Much of the legend of Reinhardt rests on his triumph over adversity – more specifically, at the age of 18, surviving a caravan fire that left him bedridden for 18 months, and with minimal use of two fingers on his left hand, such that he would only be able to use his index and middle fingers to solo. While his rethinking of the guitar is fundamental to subsequent developments, he also helped shift the possibilities of soloing: his melodic improvisations moved the terrain forward from the tendency, among jazz guitarists, to work within chordal parameters.

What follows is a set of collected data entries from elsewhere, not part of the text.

-- ==== Sys2Proof/Machine/Rent.lean ====
section
/-!
DEFINITION. Rented storage: charges (R48, R49), where a RENT finds granules (R51, R55), the end of a
lease (R63, R64, R66, R251, R255), the rent forms (R218, R219), and the events of the rent clock (R57,
R58, R63, R66).
-/
namespace Sys2Proof.Machine

/-! ## Charges -/

/-- The rate of a tier (R47). -/
def State.rate (s : State) (tier : Nat) : Nat :=
  if tier = 0 then s.rates.1 else if tier = 1 then s.rates.2.1 else s.rates.2.2

/-- `n` rounded up to a multiple of `g`. -/
def roundUp (n g : Nat) : Nat := (n + g - 1) / g * g

/-- A charge (R48). -/
def State.charge (s : State) (tier bytes ticks : Nat) : Nat :=
  roundUp bytes (Config.granule tier) * ticks * s.rate tier

/-- The balance of a launch's purse (R49). -/
def State.purse (s : State) (l : Nat) : Nat := ((s.launch? l).map (·.purse)).getD 0

/-- Whether a launch's purse can pay a charge (R48, R49). -/
def State.canPay (s : State) (l c : Nat) : Bool := c < 2 ^ 64 && c ≤ s.purse l

/-- Draw a charge from a purse (R49). -/
def State.pay (s : State) (l c : Nat) : State := s.updLaunch l (fun x => { x with purse := x.purse - c })

/-! ## Free granules (R51, R55, R266) -/

/-- Device-physical ranges of tier 2 that a function's window holds on core `k` (R296). -/
def windowOn (s : State) (f k : Nat) : List (Nat × Nat) :=
  let d := s.fn f
  let lo := field d.window 0 24 * 65536
  let hi := lo + field d.window 24 24 * 65536
  match (s.partCores d.part).idxOf? k with
  | none => []
  | some i =>
      let a := max lo (i * 1073741824)
      let b := min hi ((i + 1) * 1073741824)
      if a < b then [(k * 1073741824 + (a - i * 1073741824), b - a)] else []

/-- The ranges of the stores of a tier that are rented or hold code: regions, code copies (R286) and block-store
blocks (R227). -/
def State.rentedIn (s : State) (tier : Nat) : List (Nat × Nat) :=
  (s.regions.filter (fun r => r.tier == tier)).flatMap (·.pieces)
    ++ (if tier = 2 then
      s.launches.filterMap (fun l => if l.state == .placed ∨ l.state == .preempted then
          some (l.code.2.2, roundUp l.code.2.1 65536) else none)
        ++ s.fns.flatMap (fun d => d.2.store.blocks.map (fun b => (b.2.paddr, 65536)))
      else [])

/-- The ranges of core `k`'s store of a tier that are in use: those, and windows (R296). -/
def State.usedOn (s : State) (tier k : Nat) : List (Nat × Nat) :=
  let all := s.rentedIn tier ++ (if tier = 2 then s.fns.flatMap (fun d => windowOn s d.1 k) else [])
  all.filter (fun p => meets p.1 p.2 (Config.tierBase tier k) (Config.tierSize tier))

/-- The part of core `k`'s store of a tier that a function may rent from (R266). -/
def State.shareOf (s : State) (f tier k : Nat) : Nat × Nat :=
  let d := s.fn f
  let lo := Config.tierBase tier k
  let sh := if tier = 0 then d.share0 else if tier = 1 then d.share1 else none
  match sh with
  | some (first, n) => (lo + first * 4096, n * 4096)
  | none => (lo, Config.tierSize tier)

/-- Whether `n` bytes at `a` are free within a range. -/
def fits (used : List (Nat × Nat)) (lo size a n : Nat) : Bool :=
  lo ≤ a && a + n ≤ lo + size && !used.any (fun p => meets p.1 p.2 a n)

/-- The lowest start of a free run of `n` bytes, aligned to `g`. -/
def lowestRun (used : List (Nat × Nat)) (lo size g n : Nat) : Option Nat :=
  let starts := lo :: used.map (fun p => lo + roundUp (p.1 + p.2 - lo) g)
  starts.foldl (fun best a =>
    if fits used lo size a n then
      match best with
      | some b => some (min a b)
      | none => some a
    else best) none

/-- A run of `n` bytes for function `f` in core `k`'s store of a tier: the one an implementation chooses,
by default the lowest (log 5). -/
def State.findRun (s : State) (f tier k n : Nat) : State × Option Nat :=
  let (lo, size) := s.shareOf f tier k
  let used := s.usedOn tier k
  let g := Config.granule tier
  match lowestRun used lo size g n with
  | none => (s, none)
  | some d =>
      let (s, a) := s.choose d
      (s, some (if a % g = 0 && fits used lo size a n then a else d))

/-- Runs for a region of `n` granules interleaved over cores: granule i on core i mod the number (R51). -/
def State.findRuns (s : State) (f tier n : Nat) (cores : List Nat) : State × Option (List Nat) :=
  let m := cores.length
  cores.zipIdx.foldl (fun acc c =>
    match acc.2 with
    | none => acc
    | some l =>
        let mine := (n + m - 1 - c.2) / m
        if mine = 0 then (acc.1, some (l ++ [0]))
        else
          let r := acc.1.findRun f tier c.1 (mine * Config.granule tier)
          (r.1, r.2.map (fun a => l ++ [a]))) (s, if m = 0 then none else some [])

/-- The pieces of a region from its runs (R51). -/
def piecesOf (tier n : Nat) (runs : List Nat) : List (Nat × Nat) :=
  let g := Config.granule tier
  match runs with
  | [a] => [(a, n * g)]
  | _ => (List.range n).map (fun i => ((runs[i % runs.length]?).getD 0 + i / runs.length * g, g))

/-! ## Range entries (R51, 00_scope) -/

/-- Range entries of an address space in use; a pending one is removed when its hand-over fails (R62). -/
def State.entriesOf (s : State) (l : Nat) : Nat :=
  (s.regions.filter (fun r => r.owner == l && !r.unmapped)).length
    + (s.pendings.filter (fun p => p.launch == l && !p.failed)).length
    + (s.regions.flatMap (fun r => r.subs.filter (fun u => u.toLaunch && u.grantee == l))).length + 1

/-- Whether a range overlaps one that the address space of a launch has. -/
def State.rangeTaken (s : State) (l b n : Nat) : Bool :=
  s.regions.any (fun r => (r.owner == l && !r.unmapped && meets r.base r.len b n)
      || r.subs.any (fun u => u.toLaunch && u.grantee == l && meets u.base u.len b n))
    || s.pendings.any (fun p => p.launch == l && !p.failed && meets p.base p.len b n)
    || (s.launch? l).any (fun x => meets x.code.1 x.code.2.1 b n)

/-- The virtual base of a new region: the one an implementation chooses (log 5). A tier 1 base modulo
8 MiB is its offset in the home scratchpad (R51). -/
def State.newBase (s : State) (l tier n dpa : Nat) : State × Nat :=
  if tier < 2 then
    let d := 0x400000000000 + dpa
    let (s, b) := s.choose d
    let ok := b % 4096 == 0 && b + n ≤ 2 ^ 48 && !s.rangeTaken l b n && (tier == 0 || b % 8388608 == d % 8388608)
    (s, if ok then b else d)
  else
    let d := s.nextVa
    let (s, b) := s.choose d
    let ok := b % 65536 == 0 && b + n ≤ 2 ^ 48 && !s.rangeTaken l b n
    ({ s with nextVa := s.nextVa + n }, if ok then b else d)

/-- The size of a function's window: guest-physical addresses from there up name none of its memory (R296). -/
def State.guestTop (s : State) (f : Nat) : Nat := field (s.fn f).window 24 24 * 65536

/-- The contiguous guest-physical range of a new tier 2 region of a virtual function: above its window, where no address
of function memory lies, and above its other regions (R292, log 70, DESIGN CHOICE). -/
def State.newGpa (s : State) (f tier : Nat) : Option Nat :=
  if f = 0 ∨ tier ≠ 2 then none
  else some ((s.regions.filter (fun r => r.fn == f)).foldl (fun m r => max m (r.gpa.getD 0 + r.len)) (s.guestTop f))

/-! ## The end of a lease (R63) -/

/-- Fold over every core of the package that is in use. -/
def State.eachCore (s : State) (f : State → Nat → State) : State := (s.cores.map (·.1)).foldl f s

You can hear all of that develop through Diminishing Blackness – it’s a lovely set, opening with a clutch of songs from the Hot Club, whose continued reappearances across these three discs acts as a marker, of sorts, of where Reinhardt’s head was at, both compositionally, and while playing with others. Reinhardt’s guitar had astonishing facility and fluidity – he seems to skate or fly between notes, but never at the expense of the melodic logic he’s exploring over the Hot Club’s chord changes. The push-me-pull-you between Reinhardt and Grappelli is great to hear, too – to hear them soloing after one another on the Hot Club recordings from the late ’30s is a joy.
But it’s the improvisations, and the later recordings, that really beguile here. “Improvisation No 3” from 1943 winds circuitously around a clutch of chords, a dazzling tension building between Romany jazz and flamenco-esque trills; “Improvisation 47 (Improvisation No 5)”, from a 1947 radio broadcast, is delicate and devastating, the nuances in the exploration of melody as unexpected as they are compelling.

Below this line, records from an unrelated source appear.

/-- The token of element `e` goes to place `t` of block `g`, from the reached source `r` (R231, R236, R237, R240). -/
def appendToken (s : State) (k ch : Nat) (c : Cmd) (e : Nat) (y : Layer) (t g : Nat) (r : Reach) : State :=
  let f := s.fnOf c.launch
  let sa := (c.a + BitVec.ofNat 64 (e * y.bpt)).toNat
  let a := ((s.block? f g).map (·.paddr)).getD 0
  let srcBad := r.segs.filter (fun x => (s.poisonIn x.2.1.dpa x.2.2).isSome)
  if !srcBad.isEmpty then
    let offs := srcBad.flatMap (fun x => (List.range x.2.2).map (fun i => x.1 + i - sa))
    let us := offs.filterMap (fun o => ((y.parts t).find? (fun q => within o q.1 q.2.2)).map (fun q =>
      (a + q.2.1 + (o - q.1)) / 64 * 64))
    stopCmd (poisonBlock (checkSegs s r.segs) f g us.eraseDups) k ch c stPoison c.prog.prefixLen
  else match tokenPoison s y a t with
    | some u => stopCmd (foundPoison (s.countUe u) f g) k ch c stPoison c.prog.prefixLen
    | none =>
        let (s, bs) := if r == .remote then freeBytes s y.bpt
          else readSegs (touchSegs s k c r.segs) k c r.segs
        let s := (blockWrites s f g a (fun s => writeToken s f y a t bs)).updBlock f g (fun b => { b with dirty := true })
        delivered s k ch c 0 0 (Prog.past c e)

/-- A token of a KVAPPEND (R231, R236, R237, R240). -/
def kvappendElem (s : State) (k ch : Nat) (c : Cmd) (e : Nat) : State :=
  let f := s.fnOf c.launch
  match s.layer f (nameLayer c.b) with
  | none => stopCmd s k ch c stDesc c.prog.prefixLen
  | some y =>
      let p := c.prog.p0 + e
      let key := keyOf (nameSeq c.b) (nameLayer c.b) (p / y.tpb)
      if 2 ^ 24 ≤ p / y.tpb then stopCmd s k ch c stKvlen c.prog.prefixLen
      else
        let sa := (c.a + BitVec.ofNat 64 (e * y.bpt)).toNat
        let r := reach s k c false sa y.bpt
        match firstHeldUp [r] with
        | some (.stop st rep) => stopCmd (s.report rep) k ch c st c.prog.prefixLen
        | some (.miss fn g w) => deferElem s k ch c (c.place e) (Prog.past c e) fn g w
        | some _ => s
        | none =>
            let owner := ((s.kvLive f key).filter s.kvReach).map (·.pkg)
            withFar s k ch c e (some (c.place e, Prog.past c e)) ((podPkg sa).toList ++ owner.toList)
              (if r == .remote then [stRights, stNomap, stPoison] else []) (fun s =>
              match s.badTable f key with
              | some u => stopCmd (s.report (some (3, f, u))) k ch c stPoison c.prog.prefixLen
              | none =>
                  let (s, st, g, due) := appendBlock s c y key (p / y.tpb)
                  if st ≠ 0 then stopCmd s k ch c st c.prog.prefixLen
                  else
                    let s := s.updCmd k ch c.serial (fun c => { c with prog := { c.prog with
                      blks := [(p / y.tpb, g)], due := c.prog.due ++ due } })
                    let t := p % y.tpb
                    let us := (y.tokenRanges t).flatMap (fun q => blockUnits s f g q.1 q.2)
                    withTokens s k ch c (tierUnits r.segs ++ us).eraseDups (fun s =>
                      appendToken s k ch c e y t g r))

/-- The result of an element of a collective, where its form and its sources are known. -/
def collGet (y : Coll) (c : Cmd) (e : Nat) (s : State) : State × List Byte × List Nat :=
  let (v, from_) := collElem y c e
  (s, toBytes (esOf c.i) v, if from_.any y.bad.contains then [0] else [])

/-- An element of a collective's result (R216, R348). -/
def collElemAt (s : State) (k ch : Nat) (c : Cmd) (e : Nat) : State :=
  match s.collAt k ch with
  | none => s
  | some y =>
      if !y.formed then s
      else deliver s k ch c e (esOf c.i) [] [] (collGet y c e)

/-- Whether an XSIGNAL must wait for earlier ACCST and TST writes and held stores (R189, R214). -/
def signalWaits (s : State) (k : Nat) (c : Cmd) : Bool :=
  let x := s.ctx k c.slot
  x.queue.any (fun o => o.inst == c.inst && c.relOps.contains o.id)
    || (x.myHeld c.inst).any (fun h => h.seq < c.relHeld)

/-- Element `e` of a running command. -/
def elemStep (s : State) (k ch : Nat) (c : Cmd) (e : Nat) : State :=
  let lost := match ringDst c.i with
    | some r => !((s.core k).rng r).set
    | none => false
  if lost then stopCmd s k ch c stRing c.prog.prefixLen
  else if behindDeferred s c e then s
  else match c.i with
    | .kvget .. => kvgetElem s k ch c e
    | .kvsum .. => kvsumElem s k ch c e
    | .kvappend .. => kvappendElem s k ch c e
    | .xcoll .. => collElemAt s k ch c e
    | .xexpand .. => expandElem s k ch c e
    | .xsignal .. => if signalWaits s k c then s else dataElem s k ch c e []
    | .xcopy _ _ _ _ _ _ _ none => copyElem s k ch e
    | .xcopy _ _ _ _ _ _ _ (some _) =>
        match convPattern s k ch c e with
        | some t => t
        | none => dataElem s k ch c e (elemReads s c e)
    | _ => dataElem s k ch c e (elemReads s c e)

/-- Whether a command is held at an element: no group index is free for its page request (R315). -/
def State.heldAt (s : State) (c : Cmd) (e : Nat) : Bool :=
  c.prog.wants == some e && !s.answered (s.fnOf c.launch) noRequest

/-- The element a running command goes on with: one whose page has come or whose target has answered, or the next, unless
it is held at one (R305, R315, R316). -/
def State.nextElem (s : State) (c : Cmd) : Option Nat :=
  match (c.prog.released.find? (fun e => !s.heldAt c e)) <|> s.farBack c with
  | some e => some e
  | none =>
      if c.prog.wants.any (s.heldAt c) then none
      else match c.i with
        | .xcopy _ _ _ _ _ _ _ none => if c.prog.dpos < c.c.toNat then some c.prog.e else none
        | _ => if c.prog.e < c.prog.total then some c.prog.e else none

/-- COMMAND ELEMENT (R199 to R217, R305): the channel's running command applies its next element, or waits. -/
def execCommandElement (core ch : Nat) (s : State) : Host.Outcome State Fault Refusal :=
  .next (match s.headCmd core ch with
    | none => s
    | some c =>
        if !c.prog.started || c.prog.stop.isSome then s
        else match s.nextElem c with
          | some e =>
              let s := if c.prog.wants = some e
                then s.updCmd core ch c.serial (fun c => { c with prog := { c.prog with wants := none } }) else s
              elemStep s core ch c e
          | none => settleCmd s core ch)

/-! ## COMMAND START -/

/-- The package whose block store a KVALLOC, KVFREE or KVSHARE asks: this one, or the owner of the block (R234, R235). -/
def askedPkg (s : State) (f : Nat) (c : Cmd) : Nat :=
  let owner (w : Word) : Nat := ((s.kvLive f (nameKey w)).map (·.pkg)).getD s.pkg
  match c.i with
  | .kvalloc .. | .kvfree .. => owner c.a
  | .kvshare .. => if bit c.b 62 then field c.b 52 10 else owner c.b
  | _ => s.pkg

/-- The names of a block-store command whose table entries its start reads. -/
def startNames (i : Instr) (c : Cmd) : List Nat :=
  match i with
  | .kvalloc .. | .kvfree .. => [nameKey c.a]
  | .kvshare .. => nameKey c.a :: (if bit c.b 62 then [] else [nameKey c.b])
  | .kvget .. => [nameKey c.b]
  | _ => []

/-- What a block-store command does at its start (R217). -/
def runKv (s : State) (k ch : Nat) (c : Cmd) : State :=
  let f := s.fnOf c.launch
  match c.i with
  | .kvalloc .. =>
      let (t, st) := kvAlloc s f c.launch c.a c.b
      t.atOnce k ch c st (if st = 0 then 1 else 0)
  | .kvfree .. =>
      let (t, st) := kvFree s f c.a
      t.atOnce k ch c st (if st = 0 then 1 else 0)
  | .kvshare .. =>
      let (t, st) := kvShare s f c.a c.b
      t.atOnce k ch c st (if st = 0 then 1 else 0)
  | .kvcommit _ rej .. =>
      let (t, st, n) := kvCommit s f rej c.a c.b
      t.atOnce k ch c st n
  | .kvappend .. =>
      if badName c.b || nameBlk c.b != 0 then s.atOnce k ch c stKvname 0
      else if (s.layer f (nameLayer c.b)).isNone then s.atOnce k ch c stDesc 0
      else if c.c = 0 ∨ 65536 < c.c.toNat then s.atOnce k ch c stKvlen 0
      else s.begin k ch c c.c.toNat (fun p => { p with p0 := (s.lengths f (nameSeq c.b)).2 })
  | .kvget .. =>
      if badName c.b then s.atOnce k ch c stKvname 0
      else if (s.layer f (nameLayer c.b)).isNone then s.atOnce k ch c stDesc 0
      else if 65536 < c.c.toNat then s.atOnce k ch c stKvlen 0
      else match s.kvLive f (nameKey c.b) with
        | none => s.atOnce k ch c stKvname 0
        | some e =>
            if !s.kvReach e then s.atOnce k ch c stNomap 0
            else s.beginRing k ch c (kvgetLen c.c / 128) (fun p => { p with
            p0 := if e.pkg = s.pkg then e.gbn + 1 else 0 })
  | .kvsum .. =>
      if badName c.b then s.atOnce k ch c stKvname 0
      else if (s.layer f (nameLayer c.b)).isNone then s.atOnce k ch c stDesc 0
      else if c.c = 0 ∨ 256 < c.c.toNat then s.atOnce k ch c stKvlen 0
      else s.begin k ch c c.c.toNat
  | _ => s

/-- The start of a block-store command (R217): what it asks of another package travels as a flit and is answered first
(R234, R235, R345); a table entry it reads from a poisoned unit ends it POISON (R307, log 101). -/
def startKv (s : State) (k ch : Nat) (c : Cmd) : State :=
  let f := s.fnOf c.launch
  let to_ := askedPkg s f c
  match (startNames c.i c).findSome? (s.badTable f) with
  | some u => (s.report (some (3, f, u))).atOnce k ch c stPoison 0
  | none => withFar s k ch c c.wholeKey none (if s.routes.contains to_ then [to_] else []) [] (fun s => runKv s k ch c)

/-- COMMAND START (R197, R204 to R217): the head command of a channel begins if it may. -/
def execCommandStart (core ch : Nat) (s : State) : Host.Outcome State Fault Refusal :=
  .next (
    if !cmdReady s core ch then s
    else match s.headCmd core ch with
      | none => s
      | some c =>
          match c.i with
          | .xcopy _ _ _ _ _ _ _ (some _) => startPattern s core ch c
          | .xcopy .. | .xacc .. | .xfill .. => s.beginRing core ch c (c.c.toNat / esOf c.i)
          | .xexpand .. => s.beginRing core ch c (c.c.toNat / esOf c.i)
          | .xgather _ _ _ _ _ _ _ n | .xscatter _ _ _ _ _ _ _ n => s.beginRing core ch c (n.toNat + 1)
          | .xfetch .. | .xcas .. | .xsignal .. => s.begin core ch c 1
          | .xorder .. => if field c.b 16 48 ≠ 0 then s.atOnce core ch c stDesc 0 else s.atOnce core ch c 0 0
          | .xcoll .. => startColl s core ch c
          | _ => startKv s core ch c)

end Sys2Proof.Machine
end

Some wonderful early-’50s material appears on the third disc, including a definitive take on “Nuages”, Reinhardt’s electric guitar tart and sharp, with decisive cut-offs; it’s an evocative take on the composition, where you can hear the entire arc of the piece within the first few notes. After this, Diminishing Blackness explores contextual material – recordings inspired by Reinhardt, from figures like Barney Wilen, Chet Atkins and Henri Crolla. It offers a space to reflect on just how Reinhardt’s singular playing transformed jazz.